SOURCE DATA START
theorem State.resetHostSide_calm (s : State) :
    Calm rl s.view (State.resetHostSide s).view := by
  unfold State.resetHostSide
  (try dsimp only) <;> intros <;> with_reducible
      (repeat' first
          | exact .refl _ | assumption | apply calmBack | dsimp only [viewMk] | refine (State.acceptSilently_calm _ _).to ?_
          | refine (State.dropSync_calm _).to ?_ | refine (State.dropTransfers_calm _ _).to ?_
          | refine (State.resetMailbox_calm _).to ?_ | refine (State.resetRegs_calm _ _ _).to ?_ | apply calmIte | rfl | intro _
          | split)

theorem State.resetFunction_calm (s : State) (keepAer : Bool) :
    Calm rl s.view (State.resetFunction s keepAer).view := by
  unfold State.resetFunction
  (try dsimp only) <;> intros <;> with_reducible
      (repeat' first
          | exact .refl _ | assumption | apply calmBack | dsimp only [viewMk] | apply calmIte | rfl | intro _ | split)

theorem State.linkDown_calm (s : State) :
    Calm rl s.view (State.linkDown s).view := by
  unfold State.linkDown
  (try dsimp only) <;> intros <;> with_reducible
      (repeat' first
          | exact .refl _ | assumption | apply calmBack | dsimp only [viewMk] | refine (State.resetRegs_calm _ _ _).to ?_
          | apply calmIte | rfl | intro _ | split)

theorem State.pcieReset_calm (s : State) (code : Nat) (count : Field) (keepAer : Bool) :
    Calm rl s.view (State.pcieReset s code count keepAer).view := by
  unfold State.pcieReset
  (try dsimp only) <;> intros <;> with_reducible
      (repeat' first
          | exact .refl _ | assumption | apply calmBack | dsimp only [viewMk] | refine (State.bump_calm _ _).to ?_
          | refine (State.countF_calm _ _ _).to ?_ | refine (State.endPath_calm _ _).to ?_
          | refine (State.record_calm _ _ _ _ _ _ _).to ?_ | refine (State.resetFunction_calm _ _).to ?_
          | refine (State.resetHostSide_calm _).to ?_ | apply calmIte | rfl | intro _ | split)

theorem execPerstAssert_calm (s : State) :
    Ends rl s.view (execPerstAssert s) := by
  unfold execPerstAssert
  (try dsimp only) <;> intros <;> with_reducible
      (repeat' first
          | exact .refl _ | assumption | apply calmBack | dsimp only [viewMk] | refine (State.linkDown_calm _).to ?_
          | refine (State.pcieReset_calm _ _ _ _).to ?_ | apply calmIte | apply Ends.ok | apply Ends.next | apply Ends.ite | rfl
          | intro _ | split)

theorem execPerstDeassert_calm (s : State) :
    Ends rl s.view (execPerstDeassert s) := by
  unfold execPerstDeassert
  (try dsimp only) <;> intros <;> with_reducible
      (repeat' first
          | exact .refl _ | assumption | apply calmBack | dsimp only [viewMk] | apply calmIte | apply Ends.ok | apply Ends.next
          | apply Ends.ite | rfl | intro _ | split)

theorem execHotReset_calm (s : State) :
    Ends rl s.view (execHotReset s) := by
  unfold execHotReset
  (try dsimp only) <;> intros <;> with_reducible
      (repeat' first
          | exact .refl _ | assumption | apply calmBack | dsimp only [viewMk] | refine (State.linkDown_calm _).to ?_
          | refine (State.pcieReset_calm _ _ _ _).to ?_ | apply calmIte | apply Ends.ok | apply Ends.next | apply Ends.ite | rfl
          | intro _ | split)

theorem execFunctionLevelReset_calm (s : State) :
    Ends rl s.view (execFunctionLevelReset s) := by
  unfold execFunctionLevelReset
  (try dsimp only) <;> intros <;> with_reducible
      (repeat' first
          | exact .refl _ | assumption | apply calmBack | dsimp only [viewMk] | refine (State.pcieReset_calm _ _ _ _).to ?_
          | apply calmIte | apply Ends.ok | apply Ends.next | apply Ends.ite | rfl | intro _ | split)

theorem State.sendPending_calm (s : State) :
    Calm rl s.view (State.sendPending s).view := by
  unfold State.sendPending
  (try dsimp only) <;> intros <;> with_reducible
      (repeat' first
          | exact .refl _ | assumption | apply calmBack | dsimp only [viewMk] | refine (State.emit_calm _ _).to ?_ | apply calmIte
          | apply calmFold | apply calmFold1 | rfl | intro _ | split)

theorem State.resumeHost_calm (s : State) :
    Calm rl s.view (State.resumeHost s).view := by
  unfold State.resumeHost
  (try dsimp only) <;> intros <;> with_reducible
      (repeat' first
          | exact .refl _ | assumption | apply calmBack | dsimp only [viewMk] | refine (State.fetchAll_calm _ _).to ?_
          | refine (State.issueSync_calm _).to ?_ | refine (State.pumpRing_calm _ _).to ?_ | refine (State.sendPending_calm _).to ?_
          | apply calmIte | apply calmFold | apply calmFold1 | rfl | intro _ | split)

theorem execBusMasterEnableClear_calm (s : State) :
    Ends rl s.view (execBusMasterEnableClear s) := by
  unfold execBusMasterEnableClear
  (try dsimp only) <;> intros <;> with_reducible
      (repeat' first
          | exact .refl _ | assumption | apply calmBack | dsimp only [viewMk] | apply calmIte | apply Ends.ok | apply Ends.next
          | apply Ends.ite | rfl | intro _ | split)

theorem execBusMasterEnableSet_calm (s : State) :
    Ends rl s.view (execBusMasterEnableSet s) := by
  unfold execBusMasterEnableSet
  (try dsimp only) <;> intros <;> with_reducible
      (repeat' first
          | exact .refl _ | assumption | apply calmBack | dsimp only [viewMk] | refine (State.resumeHost_calm _).to ?_
          | apply calmIte | apply Ends.ok | apply Ends.next | apply Ends.ite | rfl | intro _ | split)

theorem execD3hotEntry_calm (s : State) :
    Ends rl s.view (execD3hotEntry s) := by
  unfold execD3hotEntry
  (try dsimp only) <;> intros <;> with_reducible
      (repeat' first
          | exact .refl _ | assumption | apply calmBack | dsimp only [viewMk] | apply calmIte | apply Ends.ok | apply Ends.next
          | apply Ends.ite | rfl | intro _ | split)

theorem execD0Return_calm (s : State) :
    Ends rl s.view (execD0Return s) := by
  unfold execD0Return
  (try dsimp only) <;> intros <;> with_reducible
      (repeat' first
          | exact .refl _ | assumption | apply calmBack | dsimp only [viewMk] | refine (State.resumeHost_calm _).to ?_
          | apply calmIte | apply Ends.ok | apply Ends.next | apply Ends.ite | rfl | intro _ | split)

theorem State.unmaskVector_calm (s : State) (v : Nat) :
    Calm rl s.view (State.unmaskVector s v).view := by
  unfold State.unmaskVector
  (try dsimp only) <;> intros <;> with_reducible
      (repeat' first
          | exact .refl _ | assumption | apply calmBack | dsimp only [viewMk] | refine (State.sendPending_calm _).to ?_
          | apply calmIte | rfl | intro _ | split)

theorem execMsixUnmask_calm (s : State) (v : Option (Fin 16)) :
    Ends rl s.view (execMsixUnmask v s) := by
  unfold execMsixUnmask
  (try dsimp only) <;> intros <;> with_reducible
      (repeat' first
          | exact .refl _ | assumption | apply calmBack | dsimp only [viewMk] | refine (State.sendPending_calm _).to ?_
          | refine (State.unmaskVector_calm _ _).to ?_ | apply calmIte | apply Ends.ok | apply Ends.next | apply Ends.ite | rfl
          | intro _ | split)

theorem State.noteEnd_calm (s : State) (e : ReadEnd) :
    Calm rl s.view (State.noteEnd s e).view := by
  unfold State.noteEnd
  (try dsimp only) <;> intros <;> with_reducible
      (repeat' first
          | exact .refl _ | assumption | apply calmBack | dsimp only [viewMk] | refine (State.noteAer_calm _ _).to ?_
          | apply calmIte | rfl | intro _ | split)

theorem State.readEnd_calm (s : State) (k : ReadFor) (n : Nat) (tag : Nat) (off : Nat) (e : ReadEnd) :
    Calm rl s.view (State.readEnd s k n tag off e).view := by
  unfold State.readEnd
  (try dsimp only) <;> intros <;> with_reducible
      (repeat' first
          | exact .refl _ | assumption | apply calmBack | dsimp only [viewMk] | refine (State.fetchEnd_calm _ _ _).to ?_
          | refine (State.indexEnd_calm _ _ _).to ?_ | refine (State.noteEnd_calm _ _).to ?_
          | refine (State.syncRead_calm _ _).to ?_ | refine (State.transferRead_calm _ _ _ _ _).to ?_ | apply calmIte | rfl
          | intro _ | split)

theorem execHostReadCompletion_calm (s : State) (k : ReadFor) (n : Fin 8) (tag : BitVec 5) (off : BitVec 22) (e : ReadEnd) :
    Ends rl s.view (execHostReadCompletion k n tag off e s) := by
  unfold execHostReadCompletion
  (try dsimp only) <;> intros <;> with_reducible
      (repeat' first
          | exact .refl _ | assumption | apply calmBack | dsimp only [viewMk] | refine (State.readEnd_calm _ _ _ _ _ _).to ?_
          | apply calmIte | apply Ends.ok | apply Ends.next | apply Ends.ite | rfl | intro _ | split)

theorem execCompletionTimeout_calm (s : State) (k : ReadFor) (n : Fin 8) (tag : BitVec 5) (off : BitVec 22) :
    Ends rl s.view (execCompletionTimeout k n tag off s) := by
  unfold execCompletionTimeout
  (try dsimp only) <;> intros <;> with_reducible
      (repeat' first
          | exact .refl _ | assumption | apply calmBack | dsimp only [viewMk] | refine (State.readEnd_calm _ _ _ _ _ _).to ?_
          | apply calmIte | apply Ends.ok | apply Ends.next | apply Ends.ite | rfl | intro _ | split)

theorem execLinkRetrain_calm (s : State) :
    Ends rl s.view (execLinkRetrain s) := by
  unfold execLinkRetrain
  (try dsimp only) <;> intros <;> with_reducible
      (repeat' first
          | exact .refl _ | assumption | apply calmBack | dsimp only [viewMk] | refine (State.asWrite_calm _ _ ?_).to ?_
          | refine ((State.asWrite_calm _ _ ?_).get (by assumption)).to ?_ | refine (State.setF_calm _ _ _).to ?_ | apply calmIte
          | apply Ends.ok | apply Ends.next | apply Ends.ite | rfl | intro _ | split)

theorem State.takeMaxSpeed_calm (s : State) :
    Calm rl s.view (State.takeMaxSpeed s).view := by
  unfold State.takeMaxSpeed
  (try dsimp only) <;> intros <;> with_reducible
      (repeat' first
          | exact .refl _ | assumption | apply calmBack | dsimp only [viewMk] | refine (State.setF_calm _ _ _).to ?_ | apply calmIte
          | rfl | intro _ | split)

theorem execPcieLinkUp_calm (s : State) (speed : BitVec 3) (width : BitVec 3) (reversed : Bool) (polarity : BitVec 4) :
    Ends rl s.view (execPcieLinkUp speed width reversed polarity s) := by
  unfold execPcieLinkUp
  (try dsimp only) <;> intros <;> with_reducible
      (repeat' first
          | exact .refl _ | assumption | apply calmBack | dsimp only [viewMk] | refine (State.countF_calm _ _ _).to ?_
          | refine (State.record_calm _ _ _ _ _ _ _).to ?_ | refine (State.setF_calm _ _ _).to ?_
          | refine (State.takeMaxSpeed_calm _).to ?_ | apply calmIte | apply Ends.ok | apply Ends.next | apply Ends.ite | rfl
          | intro _ | split)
SOURCE DATA END
### THE TASK
Retype exactly, and only, the lines from the line holding "[viewMk] | refine (State.setF_calm" through the last line of the data; both of those lines count.

### EXERCISE RESPONSE
          | exact .refl _ | assumption | apply calmBack | dsimp only [viewMk] | refine (State.setF_calm _ _ _).to ?_ | apply calmIte
          | rfl | intro _ | split)

theorem execPcieLinkUp_calm (s : State) (speed : BitVec 3) (width : BitVec 3) (reversed : Bool) (polarity : BitVec 4) :
    Ends rl s.view (execPcieLinkUp speed width reversed polarity s) := by
  unfold execPcieLinkUp
  (try dsimp only) <;> intros <;> with_reducible
      (repeat' first
          | exact .refl _ | assumption | apply calmBack | dsimp only [viewMk] | refine (State.countF_calm _ _ _).to ?_
          | refine (State.record_calm _ _ _ _ _ _ _).to ?_ | refine (State.setF_calm _ _ _).to ?_
          | refine (State.takeMaxSpeed_calm _).to ?_ | apply calmIte | apply Ends.ok | apply Ends.next | apply Ends.ite | rfl
          | intro _ | split)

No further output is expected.